Data extracted from a collection
Content starts
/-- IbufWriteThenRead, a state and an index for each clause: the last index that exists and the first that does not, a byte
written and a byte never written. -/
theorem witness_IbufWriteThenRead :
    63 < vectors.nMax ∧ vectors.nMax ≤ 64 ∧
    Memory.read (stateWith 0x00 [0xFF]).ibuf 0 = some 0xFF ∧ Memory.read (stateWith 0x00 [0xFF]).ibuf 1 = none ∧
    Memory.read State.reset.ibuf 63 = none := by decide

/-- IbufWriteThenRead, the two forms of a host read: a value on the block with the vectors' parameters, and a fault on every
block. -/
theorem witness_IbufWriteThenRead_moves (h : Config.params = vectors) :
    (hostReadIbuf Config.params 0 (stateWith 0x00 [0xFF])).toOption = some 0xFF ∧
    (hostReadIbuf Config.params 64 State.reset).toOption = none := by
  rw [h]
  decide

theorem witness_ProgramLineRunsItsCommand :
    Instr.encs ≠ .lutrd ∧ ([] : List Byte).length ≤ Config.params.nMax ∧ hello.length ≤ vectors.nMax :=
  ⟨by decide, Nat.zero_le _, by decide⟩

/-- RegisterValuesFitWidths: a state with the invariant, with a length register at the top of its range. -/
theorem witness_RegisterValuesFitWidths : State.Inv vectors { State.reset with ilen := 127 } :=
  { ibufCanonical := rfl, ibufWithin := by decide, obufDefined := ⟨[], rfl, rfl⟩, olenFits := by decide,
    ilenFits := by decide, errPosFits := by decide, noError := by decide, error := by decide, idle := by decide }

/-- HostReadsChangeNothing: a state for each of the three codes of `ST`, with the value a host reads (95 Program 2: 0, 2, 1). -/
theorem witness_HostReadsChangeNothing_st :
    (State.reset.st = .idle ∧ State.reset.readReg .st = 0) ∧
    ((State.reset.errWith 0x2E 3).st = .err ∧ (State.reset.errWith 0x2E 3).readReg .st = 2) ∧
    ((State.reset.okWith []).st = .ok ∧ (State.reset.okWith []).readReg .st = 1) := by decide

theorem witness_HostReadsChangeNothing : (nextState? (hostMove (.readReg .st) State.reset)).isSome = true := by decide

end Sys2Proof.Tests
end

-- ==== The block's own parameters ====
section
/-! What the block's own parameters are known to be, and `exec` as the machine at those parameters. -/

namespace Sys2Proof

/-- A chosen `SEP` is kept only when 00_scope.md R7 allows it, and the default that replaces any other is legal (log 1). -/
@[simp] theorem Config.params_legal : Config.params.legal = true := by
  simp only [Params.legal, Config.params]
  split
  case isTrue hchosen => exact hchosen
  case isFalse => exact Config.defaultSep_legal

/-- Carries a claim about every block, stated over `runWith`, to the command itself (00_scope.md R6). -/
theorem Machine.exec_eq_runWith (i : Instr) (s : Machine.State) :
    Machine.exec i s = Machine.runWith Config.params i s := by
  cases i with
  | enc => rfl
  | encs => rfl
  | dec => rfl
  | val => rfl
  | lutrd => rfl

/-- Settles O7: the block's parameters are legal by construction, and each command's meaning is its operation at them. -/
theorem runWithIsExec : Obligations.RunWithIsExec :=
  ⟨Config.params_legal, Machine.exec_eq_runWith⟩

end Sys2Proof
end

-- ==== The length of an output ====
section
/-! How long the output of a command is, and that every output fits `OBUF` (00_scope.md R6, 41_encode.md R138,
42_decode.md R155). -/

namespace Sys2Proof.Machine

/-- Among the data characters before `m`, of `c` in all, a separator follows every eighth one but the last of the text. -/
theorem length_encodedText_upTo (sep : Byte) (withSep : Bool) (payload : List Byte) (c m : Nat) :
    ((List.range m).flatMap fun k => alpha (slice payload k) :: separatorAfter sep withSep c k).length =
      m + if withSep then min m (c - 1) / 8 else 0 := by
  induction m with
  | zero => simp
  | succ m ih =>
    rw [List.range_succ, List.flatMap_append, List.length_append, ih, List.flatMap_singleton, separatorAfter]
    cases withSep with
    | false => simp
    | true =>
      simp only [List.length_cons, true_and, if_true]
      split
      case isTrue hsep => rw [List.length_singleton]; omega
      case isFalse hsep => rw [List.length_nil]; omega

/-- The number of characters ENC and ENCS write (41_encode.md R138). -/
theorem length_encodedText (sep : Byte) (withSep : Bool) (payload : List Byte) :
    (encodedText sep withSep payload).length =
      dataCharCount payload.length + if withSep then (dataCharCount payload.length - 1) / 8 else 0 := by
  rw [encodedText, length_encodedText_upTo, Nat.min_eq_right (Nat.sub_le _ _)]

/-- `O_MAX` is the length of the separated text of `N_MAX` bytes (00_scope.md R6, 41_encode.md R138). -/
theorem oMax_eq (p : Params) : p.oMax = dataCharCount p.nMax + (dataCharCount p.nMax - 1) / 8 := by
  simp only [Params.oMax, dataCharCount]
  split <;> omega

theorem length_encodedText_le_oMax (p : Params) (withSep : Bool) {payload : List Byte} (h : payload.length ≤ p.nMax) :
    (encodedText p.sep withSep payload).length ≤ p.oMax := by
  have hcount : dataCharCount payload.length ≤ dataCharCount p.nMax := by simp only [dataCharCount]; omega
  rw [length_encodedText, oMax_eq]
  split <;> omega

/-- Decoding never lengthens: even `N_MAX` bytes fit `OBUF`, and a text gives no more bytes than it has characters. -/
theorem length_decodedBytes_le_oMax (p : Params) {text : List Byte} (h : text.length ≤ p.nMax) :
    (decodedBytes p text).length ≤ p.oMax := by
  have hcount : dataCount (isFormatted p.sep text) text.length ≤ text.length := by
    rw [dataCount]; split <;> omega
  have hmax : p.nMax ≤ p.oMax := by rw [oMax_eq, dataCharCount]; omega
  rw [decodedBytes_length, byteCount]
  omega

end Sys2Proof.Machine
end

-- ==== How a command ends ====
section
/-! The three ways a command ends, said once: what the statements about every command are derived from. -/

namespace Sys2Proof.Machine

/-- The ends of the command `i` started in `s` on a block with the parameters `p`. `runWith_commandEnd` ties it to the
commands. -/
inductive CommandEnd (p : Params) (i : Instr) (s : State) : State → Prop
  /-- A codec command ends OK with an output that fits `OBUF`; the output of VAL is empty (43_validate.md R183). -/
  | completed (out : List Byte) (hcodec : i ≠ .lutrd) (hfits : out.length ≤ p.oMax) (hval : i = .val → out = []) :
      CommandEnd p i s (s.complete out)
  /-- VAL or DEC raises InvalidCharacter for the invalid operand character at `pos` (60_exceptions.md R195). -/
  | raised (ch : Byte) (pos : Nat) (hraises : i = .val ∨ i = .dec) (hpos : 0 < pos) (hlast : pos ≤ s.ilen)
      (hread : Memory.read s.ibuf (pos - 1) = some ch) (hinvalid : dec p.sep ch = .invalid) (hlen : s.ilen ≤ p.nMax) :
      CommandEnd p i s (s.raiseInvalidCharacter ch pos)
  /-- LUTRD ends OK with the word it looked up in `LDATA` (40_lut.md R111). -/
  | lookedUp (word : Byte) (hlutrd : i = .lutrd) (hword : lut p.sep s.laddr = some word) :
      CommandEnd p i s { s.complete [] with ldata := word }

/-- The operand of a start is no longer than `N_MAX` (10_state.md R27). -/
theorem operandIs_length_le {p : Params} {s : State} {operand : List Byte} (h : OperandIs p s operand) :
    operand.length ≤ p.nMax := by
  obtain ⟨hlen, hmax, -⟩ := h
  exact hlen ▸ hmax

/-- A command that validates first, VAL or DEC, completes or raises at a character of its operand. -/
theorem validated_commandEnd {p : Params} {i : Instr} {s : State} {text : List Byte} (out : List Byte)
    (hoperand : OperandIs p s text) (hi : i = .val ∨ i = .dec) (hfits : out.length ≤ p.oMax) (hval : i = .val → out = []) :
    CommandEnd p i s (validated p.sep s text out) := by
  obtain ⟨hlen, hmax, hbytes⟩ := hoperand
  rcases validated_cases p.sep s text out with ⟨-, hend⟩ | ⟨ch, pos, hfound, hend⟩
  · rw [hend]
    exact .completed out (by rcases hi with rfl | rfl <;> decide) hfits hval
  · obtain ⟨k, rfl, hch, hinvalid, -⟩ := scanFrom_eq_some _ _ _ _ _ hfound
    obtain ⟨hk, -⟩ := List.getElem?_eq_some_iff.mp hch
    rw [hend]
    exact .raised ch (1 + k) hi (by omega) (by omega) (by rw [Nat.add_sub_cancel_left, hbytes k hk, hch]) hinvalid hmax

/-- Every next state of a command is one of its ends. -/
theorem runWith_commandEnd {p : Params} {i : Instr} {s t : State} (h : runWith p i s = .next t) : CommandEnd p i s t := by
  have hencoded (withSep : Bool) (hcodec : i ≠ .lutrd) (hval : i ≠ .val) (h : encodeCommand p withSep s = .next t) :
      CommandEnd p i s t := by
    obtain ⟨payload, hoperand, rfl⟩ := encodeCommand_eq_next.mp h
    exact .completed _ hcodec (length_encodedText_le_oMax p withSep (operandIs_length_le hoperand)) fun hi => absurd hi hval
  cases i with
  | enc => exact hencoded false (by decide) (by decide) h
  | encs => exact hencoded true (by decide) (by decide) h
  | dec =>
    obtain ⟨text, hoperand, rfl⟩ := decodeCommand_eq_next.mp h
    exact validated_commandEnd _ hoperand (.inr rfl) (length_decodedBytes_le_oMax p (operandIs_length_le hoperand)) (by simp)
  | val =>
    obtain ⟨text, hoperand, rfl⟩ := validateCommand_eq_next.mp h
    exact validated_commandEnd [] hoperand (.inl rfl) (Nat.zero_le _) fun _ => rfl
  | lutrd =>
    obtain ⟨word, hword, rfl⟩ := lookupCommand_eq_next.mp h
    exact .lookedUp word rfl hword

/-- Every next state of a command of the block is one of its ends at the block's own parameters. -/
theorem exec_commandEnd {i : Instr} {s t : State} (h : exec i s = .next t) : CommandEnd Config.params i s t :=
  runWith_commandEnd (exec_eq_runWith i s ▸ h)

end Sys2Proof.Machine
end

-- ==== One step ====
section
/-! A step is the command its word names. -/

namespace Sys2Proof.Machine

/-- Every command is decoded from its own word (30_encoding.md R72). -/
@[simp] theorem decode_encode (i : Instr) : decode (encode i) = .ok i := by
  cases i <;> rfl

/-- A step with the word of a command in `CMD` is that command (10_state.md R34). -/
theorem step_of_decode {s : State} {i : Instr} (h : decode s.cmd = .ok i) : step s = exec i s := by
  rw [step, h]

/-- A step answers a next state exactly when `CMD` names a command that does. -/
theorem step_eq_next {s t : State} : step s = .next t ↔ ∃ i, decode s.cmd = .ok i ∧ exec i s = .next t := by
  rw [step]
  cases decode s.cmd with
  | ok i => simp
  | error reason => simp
Content ends
Content starts
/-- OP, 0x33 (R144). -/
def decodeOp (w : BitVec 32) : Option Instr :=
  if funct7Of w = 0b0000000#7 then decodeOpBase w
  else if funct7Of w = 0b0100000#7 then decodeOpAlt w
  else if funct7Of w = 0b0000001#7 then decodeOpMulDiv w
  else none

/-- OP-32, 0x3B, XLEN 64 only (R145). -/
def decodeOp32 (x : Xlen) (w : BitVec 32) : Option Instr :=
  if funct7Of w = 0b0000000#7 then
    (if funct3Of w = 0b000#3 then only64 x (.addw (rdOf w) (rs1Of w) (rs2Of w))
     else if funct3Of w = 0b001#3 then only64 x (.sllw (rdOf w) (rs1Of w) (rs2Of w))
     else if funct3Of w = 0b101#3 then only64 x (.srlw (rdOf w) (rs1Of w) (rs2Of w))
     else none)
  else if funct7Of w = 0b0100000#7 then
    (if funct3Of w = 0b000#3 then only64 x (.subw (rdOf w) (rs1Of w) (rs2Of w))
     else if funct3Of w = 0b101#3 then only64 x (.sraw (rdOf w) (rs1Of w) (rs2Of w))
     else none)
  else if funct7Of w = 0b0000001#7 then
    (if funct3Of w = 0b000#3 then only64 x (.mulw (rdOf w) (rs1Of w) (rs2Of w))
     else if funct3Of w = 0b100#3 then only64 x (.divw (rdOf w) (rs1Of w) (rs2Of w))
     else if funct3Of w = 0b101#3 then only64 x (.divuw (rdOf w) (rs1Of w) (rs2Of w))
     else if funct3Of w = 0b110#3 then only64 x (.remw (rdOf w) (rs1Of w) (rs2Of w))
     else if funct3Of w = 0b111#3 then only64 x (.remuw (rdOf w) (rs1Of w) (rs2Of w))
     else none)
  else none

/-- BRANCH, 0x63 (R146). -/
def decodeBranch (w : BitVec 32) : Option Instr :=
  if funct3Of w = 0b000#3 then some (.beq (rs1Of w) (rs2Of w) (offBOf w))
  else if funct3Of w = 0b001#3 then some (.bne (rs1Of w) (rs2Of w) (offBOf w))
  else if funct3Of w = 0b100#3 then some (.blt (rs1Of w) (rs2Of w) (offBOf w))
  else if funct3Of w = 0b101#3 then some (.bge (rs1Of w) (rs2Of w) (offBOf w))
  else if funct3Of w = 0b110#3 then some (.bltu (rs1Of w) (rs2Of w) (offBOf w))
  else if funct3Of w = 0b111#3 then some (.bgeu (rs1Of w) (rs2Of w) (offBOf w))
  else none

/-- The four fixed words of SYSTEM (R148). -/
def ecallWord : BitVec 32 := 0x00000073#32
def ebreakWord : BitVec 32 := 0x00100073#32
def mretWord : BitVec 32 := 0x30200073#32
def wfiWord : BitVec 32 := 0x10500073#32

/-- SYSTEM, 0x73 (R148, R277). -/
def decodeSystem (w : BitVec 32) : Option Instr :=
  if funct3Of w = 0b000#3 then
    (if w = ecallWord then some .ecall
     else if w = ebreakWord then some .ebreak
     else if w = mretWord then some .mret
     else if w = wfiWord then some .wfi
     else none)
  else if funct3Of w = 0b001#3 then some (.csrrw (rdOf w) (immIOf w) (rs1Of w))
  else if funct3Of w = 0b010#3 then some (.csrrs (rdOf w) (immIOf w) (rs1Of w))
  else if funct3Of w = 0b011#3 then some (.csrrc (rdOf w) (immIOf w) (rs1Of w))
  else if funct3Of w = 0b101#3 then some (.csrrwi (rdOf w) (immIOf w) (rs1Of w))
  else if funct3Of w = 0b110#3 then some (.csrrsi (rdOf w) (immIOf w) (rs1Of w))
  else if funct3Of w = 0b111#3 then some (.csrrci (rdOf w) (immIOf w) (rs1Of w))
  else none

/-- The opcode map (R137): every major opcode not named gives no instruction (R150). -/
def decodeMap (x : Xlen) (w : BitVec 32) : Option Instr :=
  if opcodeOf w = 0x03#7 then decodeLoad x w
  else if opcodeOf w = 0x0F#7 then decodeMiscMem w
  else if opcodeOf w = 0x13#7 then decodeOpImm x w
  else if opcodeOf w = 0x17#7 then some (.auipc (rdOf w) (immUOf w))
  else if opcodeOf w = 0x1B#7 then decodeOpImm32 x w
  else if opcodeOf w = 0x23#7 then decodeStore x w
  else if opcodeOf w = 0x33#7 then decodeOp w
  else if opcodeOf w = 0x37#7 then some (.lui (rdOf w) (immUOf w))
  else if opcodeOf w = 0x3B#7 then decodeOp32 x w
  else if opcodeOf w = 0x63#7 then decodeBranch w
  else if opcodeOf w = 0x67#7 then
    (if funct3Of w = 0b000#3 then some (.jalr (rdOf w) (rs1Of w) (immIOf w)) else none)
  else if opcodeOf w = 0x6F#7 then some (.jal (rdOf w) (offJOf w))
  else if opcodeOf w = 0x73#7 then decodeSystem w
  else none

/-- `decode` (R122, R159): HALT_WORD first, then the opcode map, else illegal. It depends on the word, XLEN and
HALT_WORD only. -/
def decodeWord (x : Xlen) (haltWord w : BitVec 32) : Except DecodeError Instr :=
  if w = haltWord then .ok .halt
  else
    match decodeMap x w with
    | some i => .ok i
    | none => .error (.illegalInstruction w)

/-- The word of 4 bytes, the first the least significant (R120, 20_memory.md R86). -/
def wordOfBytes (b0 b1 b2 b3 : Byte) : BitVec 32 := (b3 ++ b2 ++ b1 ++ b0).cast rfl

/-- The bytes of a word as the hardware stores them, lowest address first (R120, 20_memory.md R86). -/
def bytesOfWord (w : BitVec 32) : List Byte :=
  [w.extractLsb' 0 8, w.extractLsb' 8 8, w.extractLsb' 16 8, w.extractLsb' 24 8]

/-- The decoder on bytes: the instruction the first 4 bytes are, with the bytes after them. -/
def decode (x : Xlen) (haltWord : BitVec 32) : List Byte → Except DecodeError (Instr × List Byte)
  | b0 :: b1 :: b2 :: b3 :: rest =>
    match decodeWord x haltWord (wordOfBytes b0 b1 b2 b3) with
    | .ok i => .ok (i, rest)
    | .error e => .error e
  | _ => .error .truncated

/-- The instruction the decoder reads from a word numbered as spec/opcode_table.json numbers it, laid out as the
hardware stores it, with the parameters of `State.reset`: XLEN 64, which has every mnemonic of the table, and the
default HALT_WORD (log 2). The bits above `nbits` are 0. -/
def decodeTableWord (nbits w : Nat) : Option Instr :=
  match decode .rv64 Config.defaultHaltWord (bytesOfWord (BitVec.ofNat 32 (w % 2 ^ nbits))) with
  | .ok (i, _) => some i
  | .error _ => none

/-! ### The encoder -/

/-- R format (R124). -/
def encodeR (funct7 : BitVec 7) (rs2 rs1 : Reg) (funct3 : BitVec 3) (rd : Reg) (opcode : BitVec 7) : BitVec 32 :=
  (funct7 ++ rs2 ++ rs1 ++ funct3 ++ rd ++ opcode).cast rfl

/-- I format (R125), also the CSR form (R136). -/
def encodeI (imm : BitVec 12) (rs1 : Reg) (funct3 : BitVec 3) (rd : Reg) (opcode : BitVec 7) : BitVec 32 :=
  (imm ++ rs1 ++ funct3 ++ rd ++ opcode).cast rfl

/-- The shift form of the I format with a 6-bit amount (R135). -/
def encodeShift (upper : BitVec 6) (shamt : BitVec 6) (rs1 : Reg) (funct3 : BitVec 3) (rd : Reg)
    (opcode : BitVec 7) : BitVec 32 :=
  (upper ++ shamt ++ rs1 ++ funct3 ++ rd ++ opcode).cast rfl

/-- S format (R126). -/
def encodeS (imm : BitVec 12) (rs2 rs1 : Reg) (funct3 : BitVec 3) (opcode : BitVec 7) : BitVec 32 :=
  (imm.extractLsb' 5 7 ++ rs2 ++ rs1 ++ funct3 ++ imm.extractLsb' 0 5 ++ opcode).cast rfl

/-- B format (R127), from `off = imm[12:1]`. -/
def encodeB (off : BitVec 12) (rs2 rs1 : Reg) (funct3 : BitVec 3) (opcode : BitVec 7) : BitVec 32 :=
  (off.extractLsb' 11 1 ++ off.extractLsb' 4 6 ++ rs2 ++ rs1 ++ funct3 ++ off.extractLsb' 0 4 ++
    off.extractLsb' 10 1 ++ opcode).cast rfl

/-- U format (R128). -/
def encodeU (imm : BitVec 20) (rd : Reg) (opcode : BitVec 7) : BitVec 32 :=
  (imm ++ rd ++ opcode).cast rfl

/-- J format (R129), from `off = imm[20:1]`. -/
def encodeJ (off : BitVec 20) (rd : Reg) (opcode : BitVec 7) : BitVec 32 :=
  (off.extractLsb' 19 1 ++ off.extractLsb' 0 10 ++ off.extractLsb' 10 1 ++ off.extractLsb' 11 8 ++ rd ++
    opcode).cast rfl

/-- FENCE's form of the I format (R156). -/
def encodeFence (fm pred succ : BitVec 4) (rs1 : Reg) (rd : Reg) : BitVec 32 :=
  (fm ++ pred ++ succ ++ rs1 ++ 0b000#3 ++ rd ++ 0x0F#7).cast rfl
Content ends
Content starts
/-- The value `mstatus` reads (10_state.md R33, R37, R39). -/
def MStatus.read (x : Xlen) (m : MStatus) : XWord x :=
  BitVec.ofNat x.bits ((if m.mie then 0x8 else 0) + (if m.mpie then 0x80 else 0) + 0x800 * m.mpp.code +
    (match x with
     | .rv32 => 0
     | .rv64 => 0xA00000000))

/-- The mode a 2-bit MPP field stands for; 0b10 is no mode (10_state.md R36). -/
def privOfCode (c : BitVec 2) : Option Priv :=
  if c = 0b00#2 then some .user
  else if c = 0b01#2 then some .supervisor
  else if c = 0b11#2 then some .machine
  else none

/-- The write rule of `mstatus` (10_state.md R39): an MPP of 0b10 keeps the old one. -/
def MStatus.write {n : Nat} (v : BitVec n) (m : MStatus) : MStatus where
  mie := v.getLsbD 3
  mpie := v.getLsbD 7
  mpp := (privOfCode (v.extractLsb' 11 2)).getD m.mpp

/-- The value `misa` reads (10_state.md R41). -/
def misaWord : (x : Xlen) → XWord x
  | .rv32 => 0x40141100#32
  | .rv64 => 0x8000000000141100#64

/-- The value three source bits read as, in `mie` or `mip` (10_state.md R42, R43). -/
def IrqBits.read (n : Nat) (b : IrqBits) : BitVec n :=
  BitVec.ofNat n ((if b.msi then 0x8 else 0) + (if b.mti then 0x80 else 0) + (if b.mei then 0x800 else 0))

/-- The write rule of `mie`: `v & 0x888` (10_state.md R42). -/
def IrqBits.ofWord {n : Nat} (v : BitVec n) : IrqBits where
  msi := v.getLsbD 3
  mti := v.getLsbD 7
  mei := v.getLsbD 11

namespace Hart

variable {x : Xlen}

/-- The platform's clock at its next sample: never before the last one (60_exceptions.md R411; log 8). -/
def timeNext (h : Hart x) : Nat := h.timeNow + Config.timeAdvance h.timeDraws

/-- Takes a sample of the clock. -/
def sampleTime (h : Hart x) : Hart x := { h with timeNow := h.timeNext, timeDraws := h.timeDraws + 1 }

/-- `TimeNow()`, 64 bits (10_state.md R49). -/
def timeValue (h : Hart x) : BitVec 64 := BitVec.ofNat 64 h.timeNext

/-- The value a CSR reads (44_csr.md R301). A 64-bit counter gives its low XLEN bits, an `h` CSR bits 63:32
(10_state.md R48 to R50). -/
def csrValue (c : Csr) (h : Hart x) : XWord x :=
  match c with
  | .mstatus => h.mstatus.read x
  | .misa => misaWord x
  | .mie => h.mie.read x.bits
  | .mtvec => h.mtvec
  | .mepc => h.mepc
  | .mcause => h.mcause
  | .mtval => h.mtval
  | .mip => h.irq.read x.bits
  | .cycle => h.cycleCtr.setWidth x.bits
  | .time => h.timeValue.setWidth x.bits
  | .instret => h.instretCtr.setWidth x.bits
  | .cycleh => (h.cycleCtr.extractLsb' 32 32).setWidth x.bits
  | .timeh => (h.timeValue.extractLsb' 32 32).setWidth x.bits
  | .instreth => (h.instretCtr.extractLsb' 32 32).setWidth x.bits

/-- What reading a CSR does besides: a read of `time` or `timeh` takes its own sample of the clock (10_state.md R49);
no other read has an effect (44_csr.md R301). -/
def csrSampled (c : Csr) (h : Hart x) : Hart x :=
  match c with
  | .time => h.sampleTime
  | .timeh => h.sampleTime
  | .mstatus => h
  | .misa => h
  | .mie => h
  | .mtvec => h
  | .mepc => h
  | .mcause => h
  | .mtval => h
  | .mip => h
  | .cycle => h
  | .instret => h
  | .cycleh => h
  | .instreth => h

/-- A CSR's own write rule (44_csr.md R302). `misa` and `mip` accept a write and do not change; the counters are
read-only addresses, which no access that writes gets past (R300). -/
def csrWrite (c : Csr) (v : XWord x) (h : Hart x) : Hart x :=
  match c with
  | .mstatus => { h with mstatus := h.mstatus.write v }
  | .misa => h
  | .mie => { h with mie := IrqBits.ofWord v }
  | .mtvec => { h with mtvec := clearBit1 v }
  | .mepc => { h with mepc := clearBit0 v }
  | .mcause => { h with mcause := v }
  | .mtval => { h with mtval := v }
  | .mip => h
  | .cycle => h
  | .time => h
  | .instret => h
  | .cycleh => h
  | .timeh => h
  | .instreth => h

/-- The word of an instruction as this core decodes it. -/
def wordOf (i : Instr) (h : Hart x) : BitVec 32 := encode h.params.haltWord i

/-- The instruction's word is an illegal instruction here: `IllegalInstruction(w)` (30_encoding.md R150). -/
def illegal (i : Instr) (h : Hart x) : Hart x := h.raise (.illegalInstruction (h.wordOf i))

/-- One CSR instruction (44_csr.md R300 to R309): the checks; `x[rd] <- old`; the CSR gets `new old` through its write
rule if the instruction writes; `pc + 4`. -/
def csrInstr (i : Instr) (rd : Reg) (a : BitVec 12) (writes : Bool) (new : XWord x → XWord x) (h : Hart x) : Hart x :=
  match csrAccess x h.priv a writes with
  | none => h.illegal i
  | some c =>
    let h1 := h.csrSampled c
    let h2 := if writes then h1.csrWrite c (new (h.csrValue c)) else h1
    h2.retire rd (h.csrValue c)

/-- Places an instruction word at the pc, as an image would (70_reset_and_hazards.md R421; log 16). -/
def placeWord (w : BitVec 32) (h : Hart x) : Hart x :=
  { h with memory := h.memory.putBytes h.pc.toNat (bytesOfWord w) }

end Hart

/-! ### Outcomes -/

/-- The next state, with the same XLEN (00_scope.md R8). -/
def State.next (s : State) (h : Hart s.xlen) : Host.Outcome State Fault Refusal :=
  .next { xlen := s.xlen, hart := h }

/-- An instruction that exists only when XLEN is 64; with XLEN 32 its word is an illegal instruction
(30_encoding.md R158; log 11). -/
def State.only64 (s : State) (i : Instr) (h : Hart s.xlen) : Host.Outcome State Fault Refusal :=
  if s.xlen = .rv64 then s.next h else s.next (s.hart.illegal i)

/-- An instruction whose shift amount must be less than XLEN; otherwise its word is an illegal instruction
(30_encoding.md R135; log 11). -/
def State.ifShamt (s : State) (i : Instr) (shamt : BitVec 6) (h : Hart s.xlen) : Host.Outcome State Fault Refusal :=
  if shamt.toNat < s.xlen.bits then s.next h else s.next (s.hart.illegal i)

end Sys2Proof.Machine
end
Content ends
Each line holding the string "split" counts once. Work out the number of such lines in the data and give only that.

**Task answer:** 5